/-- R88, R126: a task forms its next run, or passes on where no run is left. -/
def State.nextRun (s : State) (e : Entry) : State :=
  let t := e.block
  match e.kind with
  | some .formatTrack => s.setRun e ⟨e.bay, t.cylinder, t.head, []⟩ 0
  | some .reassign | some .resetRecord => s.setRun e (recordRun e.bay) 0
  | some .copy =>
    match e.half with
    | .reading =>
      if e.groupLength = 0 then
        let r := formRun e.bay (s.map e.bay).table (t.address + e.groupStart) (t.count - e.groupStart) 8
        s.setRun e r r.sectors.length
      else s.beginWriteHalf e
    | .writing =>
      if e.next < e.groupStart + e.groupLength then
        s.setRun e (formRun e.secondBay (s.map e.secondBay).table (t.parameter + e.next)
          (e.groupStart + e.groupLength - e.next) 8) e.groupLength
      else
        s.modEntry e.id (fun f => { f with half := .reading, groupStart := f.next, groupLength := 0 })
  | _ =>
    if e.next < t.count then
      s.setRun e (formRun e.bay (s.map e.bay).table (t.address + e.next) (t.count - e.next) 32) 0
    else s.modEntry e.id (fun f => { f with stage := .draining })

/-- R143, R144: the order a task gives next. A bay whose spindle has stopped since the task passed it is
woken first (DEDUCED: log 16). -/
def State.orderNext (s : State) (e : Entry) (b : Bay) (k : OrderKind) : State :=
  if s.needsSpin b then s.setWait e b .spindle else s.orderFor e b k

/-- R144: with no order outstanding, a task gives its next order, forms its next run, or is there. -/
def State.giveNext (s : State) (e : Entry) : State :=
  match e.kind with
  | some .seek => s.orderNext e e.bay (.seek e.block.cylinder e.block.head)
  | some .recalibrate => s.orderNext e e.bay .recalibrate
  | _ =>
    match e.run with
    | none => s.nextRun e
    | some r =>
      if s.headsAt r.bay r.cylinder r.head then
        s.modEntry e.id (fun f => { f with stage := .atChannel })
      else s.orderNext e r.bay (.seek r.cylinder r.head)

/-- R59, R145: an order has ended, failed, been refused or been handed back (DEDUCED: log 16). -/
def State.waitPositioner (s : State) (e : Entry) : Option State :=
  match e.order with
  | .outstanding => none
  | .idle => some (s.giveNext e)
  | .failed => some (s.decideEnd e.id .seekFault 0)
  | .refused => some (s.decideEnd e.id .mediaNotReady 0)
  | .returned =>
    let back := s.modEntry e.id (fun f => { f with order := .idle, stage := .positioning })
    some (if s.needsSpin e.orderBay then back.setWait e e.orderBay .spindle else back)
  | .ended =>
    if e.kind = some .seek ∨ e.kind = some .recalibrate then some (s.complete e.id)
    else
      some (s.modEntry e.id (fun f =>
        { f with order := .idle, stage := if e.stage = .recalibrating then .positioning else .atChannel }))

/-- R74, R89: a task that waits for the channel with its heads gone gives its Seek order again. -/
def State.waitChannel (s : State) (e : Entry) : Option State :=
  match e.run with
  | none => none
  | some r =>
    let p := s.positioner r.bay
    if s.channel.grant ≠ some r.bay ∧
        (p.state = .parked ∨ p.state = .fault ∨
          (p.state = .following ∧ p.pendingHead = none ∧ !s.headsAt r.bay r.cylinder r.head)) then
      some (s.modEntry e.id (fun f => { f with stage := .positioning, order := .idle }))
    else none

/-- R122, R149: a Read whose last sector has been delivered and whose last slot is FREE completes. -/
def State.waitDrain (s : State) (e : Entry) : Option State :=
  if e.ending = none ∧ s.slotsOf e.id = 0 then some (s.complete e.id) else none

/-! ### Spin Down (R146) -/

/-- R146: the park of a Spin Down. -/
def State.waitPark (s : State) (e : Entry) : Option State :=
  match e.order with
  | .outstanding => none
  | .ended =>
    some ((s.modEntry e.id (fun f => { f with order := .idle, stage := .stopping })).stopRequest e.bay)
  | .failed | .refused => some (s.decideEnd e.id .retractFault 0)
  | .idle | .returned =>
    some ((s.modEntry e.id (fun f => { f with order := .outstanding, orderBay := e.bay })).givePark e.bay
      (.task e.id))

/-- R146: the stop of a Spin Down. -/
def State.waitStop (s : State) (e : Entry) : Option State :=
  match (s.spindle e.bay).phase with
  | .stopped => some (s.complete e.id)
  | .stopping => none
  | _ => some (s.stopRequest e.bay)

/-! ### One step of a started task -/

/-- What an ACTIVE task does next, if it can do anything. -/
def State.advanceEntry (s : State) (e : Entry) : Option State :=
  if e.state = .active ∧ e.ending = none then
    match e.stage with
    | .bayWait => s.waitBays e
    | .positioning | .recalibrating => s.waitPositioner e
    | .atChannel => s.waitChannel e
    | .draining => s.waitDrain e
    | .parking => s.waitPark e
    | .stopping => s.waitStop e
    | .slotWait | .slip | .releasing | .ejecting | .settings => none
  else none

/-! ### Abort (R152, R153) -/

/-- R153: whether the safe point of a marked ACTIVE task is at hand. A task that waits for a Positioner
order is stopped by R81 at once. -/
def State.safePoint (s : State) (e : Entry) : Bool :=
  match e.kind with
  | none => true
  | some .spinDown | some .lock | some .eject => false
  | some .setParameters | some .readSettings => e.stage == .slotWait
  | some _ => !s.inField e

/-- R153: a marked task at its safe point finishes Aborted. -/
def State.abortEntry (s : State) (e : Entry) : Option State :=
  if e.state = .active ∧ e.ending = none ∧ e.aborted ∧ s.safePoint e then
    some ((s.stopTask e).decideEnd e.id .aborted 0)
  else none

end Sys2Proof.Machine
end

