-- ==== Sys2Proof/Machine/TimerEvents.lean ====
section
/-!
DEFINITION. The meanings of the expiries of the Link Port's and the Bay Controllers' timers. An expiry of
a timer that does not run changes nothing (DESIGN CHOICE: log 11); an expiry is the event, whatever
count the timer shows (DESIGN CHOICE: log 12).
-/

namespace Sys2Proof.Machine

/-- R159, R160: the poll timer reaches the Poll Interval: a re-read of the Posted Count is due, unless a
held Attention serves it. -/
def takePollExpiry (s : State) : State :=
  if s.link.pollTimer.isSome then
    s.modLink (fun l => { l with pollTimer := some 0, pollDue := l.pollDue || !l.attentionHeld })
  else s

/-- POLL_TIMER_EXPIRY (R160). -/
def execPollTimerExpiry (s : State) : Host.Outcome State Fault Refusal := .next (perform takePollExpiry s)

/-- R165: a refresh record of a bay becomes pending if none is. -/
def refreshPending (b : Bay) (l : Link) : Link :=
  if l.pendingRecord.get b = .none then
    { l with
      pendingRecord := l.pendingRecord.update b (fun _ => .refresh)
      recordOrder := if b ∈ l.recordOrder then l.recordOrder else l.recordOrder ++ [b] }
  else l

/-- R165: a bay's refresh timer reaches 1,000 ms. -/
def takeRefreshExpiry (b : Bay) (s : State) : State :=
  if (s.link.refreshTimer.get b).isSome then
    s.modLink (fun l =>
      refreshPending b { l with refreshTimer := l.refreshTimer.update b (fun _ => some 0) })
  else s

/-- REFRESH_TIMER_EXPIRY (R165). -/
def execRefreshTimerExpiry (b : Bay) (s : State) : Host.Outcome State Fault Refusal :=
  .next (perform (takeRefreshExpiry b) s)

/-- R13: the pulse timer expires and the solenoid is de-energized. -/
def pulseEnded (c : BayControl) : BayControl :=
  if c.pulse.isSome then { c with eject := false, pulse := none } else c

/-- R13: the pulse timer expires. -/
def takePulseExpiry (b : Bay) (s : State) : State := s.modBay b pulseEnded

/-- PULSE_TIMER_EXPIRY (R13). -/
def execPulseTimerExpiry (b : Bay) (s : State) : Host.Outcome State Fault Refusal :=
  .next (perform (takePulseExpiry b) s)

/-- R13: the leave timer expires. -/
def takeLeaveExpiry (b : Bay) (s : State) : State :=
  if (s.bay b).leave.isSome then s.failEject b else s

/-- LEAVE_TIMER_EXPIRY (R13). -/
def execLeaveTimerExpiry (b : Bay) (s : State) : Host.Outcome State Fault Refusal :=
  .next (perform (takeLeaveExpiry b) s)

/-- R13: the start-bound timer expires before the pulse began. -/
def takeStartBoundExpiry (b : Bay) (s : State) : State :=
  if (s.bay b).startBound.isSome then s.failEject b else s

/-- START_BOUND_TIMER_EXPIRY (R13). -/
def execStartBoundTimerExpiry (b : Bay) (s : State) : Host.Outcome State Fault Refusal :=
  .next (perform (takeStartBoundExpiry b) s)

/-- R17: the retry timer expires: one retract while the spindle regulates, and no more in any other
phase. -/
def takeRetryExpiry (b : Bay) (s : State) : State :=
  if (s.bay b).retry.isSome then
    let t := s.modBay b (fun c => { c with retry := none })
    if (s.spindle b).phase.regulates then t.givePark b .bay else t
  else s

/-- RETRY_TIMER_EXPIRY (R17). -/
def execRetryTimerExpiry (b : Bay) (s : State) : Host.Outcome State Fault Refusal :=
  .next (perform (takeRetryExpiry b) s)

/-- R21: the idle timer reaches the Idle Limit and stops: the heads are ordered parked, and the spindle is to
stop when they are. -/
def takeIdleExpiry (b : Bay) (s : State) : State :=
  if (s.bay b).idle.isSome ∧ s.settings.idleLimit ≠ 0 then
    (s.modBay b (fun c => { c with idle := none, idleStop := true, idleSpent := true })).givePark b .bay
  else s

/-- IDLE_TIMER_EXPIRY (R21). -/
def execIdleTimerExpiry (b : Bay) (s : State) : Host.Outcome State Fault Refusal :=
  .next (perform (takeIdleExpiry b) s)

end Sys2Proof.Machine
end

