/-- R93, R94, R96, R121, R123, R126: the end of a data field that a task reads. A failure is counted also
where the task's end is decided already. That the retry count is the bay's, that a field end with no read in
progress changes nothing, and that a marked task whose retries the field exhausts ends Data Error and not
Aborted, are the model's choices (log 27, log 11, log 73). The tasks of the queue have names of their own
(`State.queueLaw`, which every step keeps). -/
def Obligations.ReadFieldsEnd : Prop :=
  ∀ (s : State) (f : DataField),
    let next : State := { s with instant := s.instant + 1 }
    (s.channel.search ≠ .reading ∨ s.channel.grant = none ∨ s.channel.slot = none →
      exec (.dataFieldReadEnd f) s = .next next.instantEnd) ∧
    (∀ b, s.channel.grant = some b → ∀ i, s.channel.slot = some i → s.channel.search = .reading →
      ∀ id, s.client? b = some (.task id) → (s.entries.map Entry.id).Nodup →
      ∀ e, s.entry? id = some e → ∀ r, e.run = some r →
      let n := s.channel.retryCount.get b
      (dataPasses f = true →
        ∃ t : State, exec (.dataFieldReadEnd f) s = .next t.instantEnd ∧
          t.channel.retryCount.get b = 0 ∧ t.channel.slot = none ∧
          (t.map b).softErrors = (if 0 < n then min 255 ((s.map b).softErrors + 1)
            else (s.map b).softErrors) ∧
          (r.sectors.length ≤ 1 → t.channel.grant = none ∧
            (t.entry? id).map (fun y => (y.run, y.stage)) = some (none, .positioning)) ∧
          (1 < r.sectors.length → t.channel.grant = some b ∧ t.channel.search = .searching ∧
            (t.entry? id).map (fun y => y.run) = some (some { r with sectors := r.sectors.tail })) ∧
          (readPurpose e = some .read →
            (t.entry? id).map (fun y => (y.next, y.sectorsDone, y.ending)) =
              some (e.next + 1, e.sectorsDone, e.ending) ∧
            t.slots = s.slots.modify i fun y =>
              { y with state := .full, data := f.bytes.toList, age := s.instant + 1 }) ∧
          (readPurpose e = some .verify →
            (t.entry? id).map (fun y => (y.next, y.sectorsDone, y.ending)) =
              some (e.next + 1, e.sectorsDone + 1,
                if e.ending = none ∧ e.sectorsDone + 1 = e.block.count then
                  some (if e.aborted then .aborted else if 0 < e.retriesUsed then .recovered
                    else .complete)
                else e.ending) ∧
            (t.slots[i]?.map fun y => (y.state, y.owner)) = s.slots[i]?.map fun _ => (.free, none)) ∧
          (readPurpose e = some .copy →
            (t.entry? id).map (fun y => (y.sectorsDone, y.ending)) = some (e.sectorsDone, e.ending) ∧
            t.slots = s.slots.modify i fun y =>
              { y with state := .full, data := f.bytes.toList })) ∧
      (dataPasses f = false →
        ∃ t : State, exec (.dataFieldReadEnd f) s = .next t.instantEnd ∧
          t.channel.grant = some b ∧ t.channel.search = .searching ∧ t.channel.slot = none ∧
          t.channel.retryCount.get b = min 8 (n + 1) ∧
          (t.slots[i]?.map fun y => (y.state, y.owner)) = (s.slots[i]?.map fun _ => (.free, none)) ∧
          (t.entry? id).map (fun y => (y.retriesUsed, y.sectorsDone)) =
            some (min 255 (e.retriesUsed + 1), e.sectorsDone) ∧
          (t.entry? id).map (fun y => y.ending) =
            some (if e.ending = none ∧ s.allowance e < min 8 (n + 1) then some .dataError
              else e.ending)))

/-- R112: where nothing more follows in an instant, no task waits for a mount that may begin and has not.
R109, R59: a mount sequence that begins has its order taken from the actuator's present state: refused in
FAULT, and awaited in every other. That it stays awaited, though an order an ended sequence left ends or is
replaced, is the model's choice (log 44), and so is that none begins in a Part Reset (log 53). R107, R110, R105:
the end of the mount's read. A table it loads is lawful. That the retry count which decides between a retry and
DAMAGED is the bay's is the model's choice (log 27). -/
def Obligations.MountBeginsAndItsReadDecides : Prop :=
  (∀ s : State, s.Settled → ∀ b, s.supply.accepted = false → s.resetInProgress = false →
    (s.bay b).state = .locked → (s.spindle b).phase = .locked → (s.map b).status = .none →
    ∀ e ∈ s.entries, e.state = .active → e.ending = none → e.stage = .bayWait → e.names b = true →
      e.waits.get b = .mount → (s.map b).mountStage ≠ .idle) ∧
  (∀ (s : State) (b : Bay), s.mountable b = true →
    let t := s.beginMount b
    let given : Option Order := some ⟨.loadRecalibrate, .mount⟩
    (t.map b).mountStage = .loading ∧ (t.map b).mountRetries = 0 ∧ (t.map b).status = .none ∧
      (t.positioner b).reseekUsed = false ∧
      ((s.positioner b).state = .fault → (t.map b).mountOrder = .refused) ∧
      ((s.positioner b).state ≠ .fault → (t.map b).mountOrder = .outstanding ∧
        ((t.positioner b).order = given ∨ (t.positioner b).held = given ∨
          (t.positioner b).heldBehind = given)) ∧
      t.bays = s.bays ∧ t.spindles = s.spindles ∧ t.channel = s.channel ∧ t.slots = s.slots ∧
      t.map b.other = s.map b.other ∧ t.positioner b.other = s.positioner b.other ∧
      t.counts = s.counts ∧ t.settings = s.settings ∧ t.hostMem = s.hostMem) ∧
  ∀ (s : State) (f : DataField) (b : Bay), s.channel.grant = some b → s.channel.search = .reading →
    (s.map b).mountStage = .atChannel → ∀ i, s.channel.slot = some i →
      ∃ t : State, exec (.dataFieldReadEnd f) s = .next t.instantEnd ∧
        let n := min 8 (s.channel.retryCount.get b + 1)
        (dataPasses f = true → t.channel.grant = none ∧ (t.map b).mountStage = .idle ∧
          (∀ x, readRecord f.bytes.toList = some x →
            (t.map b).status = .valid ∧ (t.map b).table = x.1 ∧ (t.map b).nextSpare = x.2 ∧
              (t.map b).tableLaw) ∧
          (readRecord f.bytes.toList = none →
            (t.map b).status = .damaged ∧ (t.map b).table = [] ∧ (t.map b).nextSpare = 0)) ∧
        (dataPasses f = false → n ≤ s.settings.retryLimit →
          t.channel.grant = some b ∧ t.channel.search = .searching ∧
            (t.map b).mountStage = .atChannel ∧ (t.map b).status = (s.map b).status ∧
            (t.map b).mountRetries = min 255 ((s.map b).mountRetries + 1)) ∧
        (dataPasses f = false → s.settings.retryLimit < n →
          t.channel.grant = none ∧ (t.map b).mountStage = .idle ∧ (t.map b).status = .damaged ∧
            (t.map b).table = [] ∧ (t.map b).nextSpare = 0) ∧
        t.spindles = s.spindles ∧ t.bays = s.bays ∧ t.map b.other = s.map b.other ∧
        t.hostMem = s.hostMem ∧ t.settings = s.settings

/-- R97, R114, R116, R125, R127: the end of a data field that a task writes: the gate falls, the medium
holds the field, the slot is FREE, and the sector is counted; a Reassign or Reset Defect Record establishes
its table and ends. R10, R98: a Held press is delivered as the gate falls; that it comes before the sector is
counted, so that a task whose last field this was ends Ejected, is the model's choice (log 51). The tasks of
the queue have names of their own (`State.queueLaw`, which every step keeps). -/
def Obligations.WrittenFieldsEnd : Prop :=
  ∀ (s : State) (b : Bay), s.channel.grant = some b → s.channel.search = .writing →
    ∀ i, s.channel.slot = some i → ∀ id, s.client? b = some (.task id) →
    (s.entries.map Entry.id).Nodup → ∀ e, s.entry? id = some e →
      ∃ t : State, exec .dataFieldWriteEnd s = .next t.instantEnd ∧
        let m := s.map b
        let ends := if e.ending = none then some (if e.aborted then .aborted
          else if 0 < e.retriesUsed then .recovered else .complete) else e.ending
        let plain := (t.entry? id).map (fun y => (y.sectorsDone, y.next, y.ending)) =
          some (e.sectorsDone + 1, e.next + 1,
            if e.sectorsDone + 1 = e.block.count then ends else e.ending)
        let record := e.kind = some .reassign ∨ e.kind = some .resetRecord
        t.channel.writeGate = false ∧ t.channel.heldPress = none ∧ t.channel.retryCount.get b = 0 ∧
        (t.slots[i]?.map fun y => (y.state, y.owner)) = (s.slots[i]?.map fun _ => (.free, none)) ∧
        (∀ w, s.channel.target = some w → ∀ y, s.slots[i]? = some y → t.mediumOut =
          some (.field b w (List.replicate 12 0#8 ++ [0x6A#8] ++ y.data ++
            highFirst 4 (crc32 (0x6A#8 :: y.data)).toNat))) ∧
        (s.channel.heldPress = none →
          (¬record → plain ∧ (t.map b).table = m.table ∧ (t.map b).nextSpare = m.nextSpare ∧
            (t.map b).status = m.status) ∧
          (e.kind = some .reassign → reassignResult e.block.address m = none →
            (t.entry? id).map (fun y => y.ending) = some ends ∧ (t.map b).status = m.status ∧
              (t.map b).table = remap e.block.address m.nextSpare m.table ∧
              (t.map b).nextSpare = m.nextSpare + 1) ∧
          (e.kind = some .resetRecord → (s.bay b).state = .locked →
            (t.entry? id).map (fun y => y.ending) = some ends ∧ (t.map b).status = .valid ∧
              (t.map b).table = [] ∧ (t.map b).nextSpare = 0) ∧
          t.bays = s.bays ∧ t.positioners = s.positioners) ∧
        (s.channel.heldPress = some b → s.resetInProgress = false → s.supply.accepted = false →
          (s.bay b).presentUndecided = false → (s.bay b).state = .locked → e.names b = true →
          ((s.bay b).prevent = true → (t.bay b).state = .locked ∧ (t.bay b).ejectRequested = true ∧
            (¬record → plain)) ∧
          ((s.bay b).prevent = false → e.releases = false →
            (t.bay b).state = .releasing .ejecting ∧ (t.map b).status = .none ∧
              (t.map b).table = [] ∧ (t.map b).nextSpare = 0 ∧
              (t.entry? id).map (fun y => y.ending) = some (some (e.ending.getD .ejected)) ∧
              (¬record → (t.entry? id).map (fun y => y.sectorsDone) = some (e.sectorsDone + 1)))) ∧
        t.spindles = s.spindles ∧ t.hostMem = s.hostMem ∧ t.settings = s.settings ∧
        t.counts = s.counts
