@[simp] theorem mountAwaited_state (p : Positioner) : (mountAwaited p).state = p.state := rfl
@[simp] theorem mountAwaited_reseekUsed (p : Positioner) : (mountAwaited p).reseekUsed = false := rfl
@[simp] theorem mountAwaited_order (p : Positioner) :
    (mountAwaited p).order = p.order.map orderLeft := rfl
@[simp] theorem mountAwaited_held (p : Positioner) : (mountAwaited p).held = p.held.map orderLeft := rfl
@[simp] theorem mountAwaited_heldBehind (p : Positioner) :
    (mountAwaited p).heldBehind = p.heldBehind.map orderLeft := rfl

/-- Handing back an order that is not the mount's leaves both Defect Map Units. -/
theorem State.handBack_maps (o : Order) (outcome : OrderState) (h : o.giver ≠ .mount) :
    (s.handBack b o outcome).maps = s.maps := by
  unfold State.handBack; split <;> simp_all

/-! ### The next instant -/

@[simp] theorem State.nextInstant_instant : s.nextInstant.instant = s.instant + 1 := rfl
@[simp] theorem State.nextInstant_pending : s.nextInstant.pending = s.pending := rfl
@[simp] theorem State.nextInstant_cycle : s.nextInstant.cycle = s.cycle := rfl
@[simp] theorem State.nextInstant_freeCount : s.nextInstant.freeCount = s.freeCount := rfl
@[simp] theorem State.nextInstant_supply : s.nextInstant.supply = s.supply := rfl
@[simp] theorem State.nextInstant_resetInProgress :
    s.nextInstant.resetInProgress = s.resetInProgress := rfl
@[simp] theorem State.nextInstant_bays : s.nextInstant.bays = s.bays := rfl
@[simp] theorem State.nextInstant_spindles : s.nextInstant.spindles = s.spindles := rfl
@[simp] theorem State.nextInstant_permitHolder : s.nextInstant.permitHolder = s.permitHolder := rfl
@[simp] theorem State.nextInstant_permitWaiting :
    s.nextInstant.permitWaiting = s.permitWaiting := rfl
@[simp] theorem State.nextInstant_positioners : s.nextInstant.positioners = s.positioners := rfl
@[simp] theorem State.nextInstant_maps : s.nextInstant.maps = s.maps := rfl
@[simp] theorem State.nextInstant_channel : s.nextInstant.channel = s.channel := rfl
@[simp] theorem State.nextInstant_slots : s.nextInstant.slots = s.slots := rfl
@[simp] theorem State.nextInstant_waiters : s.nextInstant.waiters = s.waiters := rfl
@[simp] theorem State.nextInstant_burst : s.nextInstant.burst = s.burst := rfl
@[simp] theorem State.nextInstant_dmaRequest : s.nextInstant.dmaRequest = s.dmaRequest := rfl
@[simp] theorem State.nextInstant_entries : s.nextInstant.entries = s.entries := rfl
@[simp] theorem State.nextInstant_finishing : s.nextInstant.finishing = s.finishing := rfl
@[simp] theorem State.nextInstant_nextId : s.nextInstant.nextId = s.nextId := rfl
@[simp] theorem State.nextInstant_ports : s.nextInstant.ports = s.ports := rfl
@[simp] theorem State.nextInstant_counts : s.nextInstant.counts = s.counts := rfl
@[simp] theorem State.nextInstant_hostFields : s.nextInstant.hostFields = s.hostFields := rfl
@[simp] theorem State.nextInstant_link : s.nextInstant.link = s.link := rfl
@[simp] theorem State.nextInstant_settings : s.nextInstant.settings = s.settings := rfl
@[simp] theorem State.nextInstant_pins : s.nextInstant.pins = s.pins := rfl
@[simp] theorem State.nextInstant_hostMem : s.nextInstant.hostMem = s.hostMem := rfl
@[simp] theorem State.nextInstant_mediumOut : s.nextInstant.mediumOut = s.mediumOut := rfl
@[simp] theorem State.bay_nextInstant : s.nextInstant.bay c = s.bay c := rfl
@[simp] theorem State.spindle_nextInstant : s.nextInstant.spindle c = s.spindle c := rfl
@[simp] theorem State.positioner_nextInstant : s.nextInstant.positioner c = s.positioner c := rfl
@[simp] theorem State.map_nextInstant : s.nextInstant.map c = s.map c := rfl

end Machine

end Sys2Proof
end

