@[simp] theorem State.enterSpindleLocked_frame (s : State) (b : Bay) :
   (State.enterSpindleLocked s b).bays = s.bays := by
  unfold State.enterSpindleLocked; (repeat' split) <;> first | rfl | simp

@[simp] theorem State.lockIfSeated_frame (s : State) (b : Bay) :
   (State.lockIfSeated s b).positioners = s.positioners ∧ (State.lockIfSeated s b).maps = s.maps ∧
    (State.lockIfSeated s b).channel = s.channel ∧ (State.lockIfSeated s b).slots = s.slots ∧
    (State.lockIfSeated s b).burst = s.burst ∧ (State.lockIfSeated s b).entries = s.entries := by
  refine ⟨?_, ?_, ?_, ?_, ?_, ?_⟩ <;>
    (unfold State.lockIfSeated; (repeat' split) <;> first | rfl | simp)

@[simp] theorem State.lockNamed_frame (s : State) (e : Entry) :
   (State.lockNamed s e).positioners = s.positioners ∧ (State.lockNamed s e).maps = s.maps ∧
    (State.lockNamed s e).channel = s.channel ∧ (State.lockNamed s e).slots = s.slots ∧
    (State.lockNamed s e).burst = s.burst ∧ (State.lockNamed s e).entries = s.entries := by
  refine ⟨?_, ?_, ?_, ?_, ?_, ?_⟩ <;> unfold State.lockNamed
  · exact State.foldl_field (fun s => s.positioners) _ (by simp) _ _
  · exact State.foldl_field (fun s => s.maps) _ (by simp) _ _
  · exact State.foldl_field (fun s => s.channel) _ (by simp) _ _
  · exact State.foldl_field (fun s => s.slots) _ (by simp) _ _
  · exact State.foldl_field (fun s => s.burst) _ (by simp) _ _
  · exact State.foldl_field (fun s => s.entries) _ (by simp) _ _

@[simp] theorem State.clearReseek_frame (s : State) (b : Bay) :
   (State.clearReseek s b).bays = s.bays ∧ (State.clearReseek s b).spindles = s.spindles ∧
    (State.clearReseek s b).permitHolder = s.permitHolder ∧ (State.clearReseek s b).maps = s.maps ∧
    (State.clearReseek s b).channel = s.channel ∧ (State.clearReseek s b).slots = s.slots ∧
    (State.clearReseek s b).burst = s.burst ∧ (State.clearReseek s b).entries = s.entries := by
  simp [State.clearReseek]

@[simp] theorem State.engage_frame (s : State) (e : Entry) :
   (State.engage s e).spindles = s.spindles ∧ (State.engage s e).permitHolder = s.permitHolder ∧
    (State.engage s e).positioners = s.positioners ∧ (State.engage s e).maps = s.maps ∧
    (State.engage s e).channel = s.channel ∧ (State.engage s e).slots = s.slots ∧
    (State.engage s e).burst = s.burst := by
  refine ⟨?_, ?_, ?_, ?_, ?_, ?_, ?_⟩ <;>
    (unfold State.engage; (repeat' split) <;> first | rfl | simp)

================

**About this exercise:**
In the listing above, locate the line with "else if 0 < e.retriesUsed then .recovered else" and the line with "(∀ w, s.channel.target", then extract exactly those lines and every line between them, and nothing more.

**Response:**
          else if 0 < e.retriesUsed then .recovered else .complete) else e.ending
        let plain := (t.entry? id).map (fun y => (y.sectorsDone, y.next, y.ending)) =
          some (e.sectorsDone + 1, e.next + 1,
            if e.sectorsDone + 1 = e.block.count then ends else e.ending)
        let record := e.kind = some .reassign ∨ e.kind = some .resetRecord
        t.channel.writeGate = false ∧ t.channel.heldPress = none ∧ t.channel.retryCount.get b = 0 ∧
        (t.slots[i]?.map fun y => (y.state, y.owner)) = (s.slots[i]?.map fun _ => (.free, none)) ∧
        (∀ w, s.channel.target = some w → ∀ y, s.slots[i]? = some y → t.mediumOut =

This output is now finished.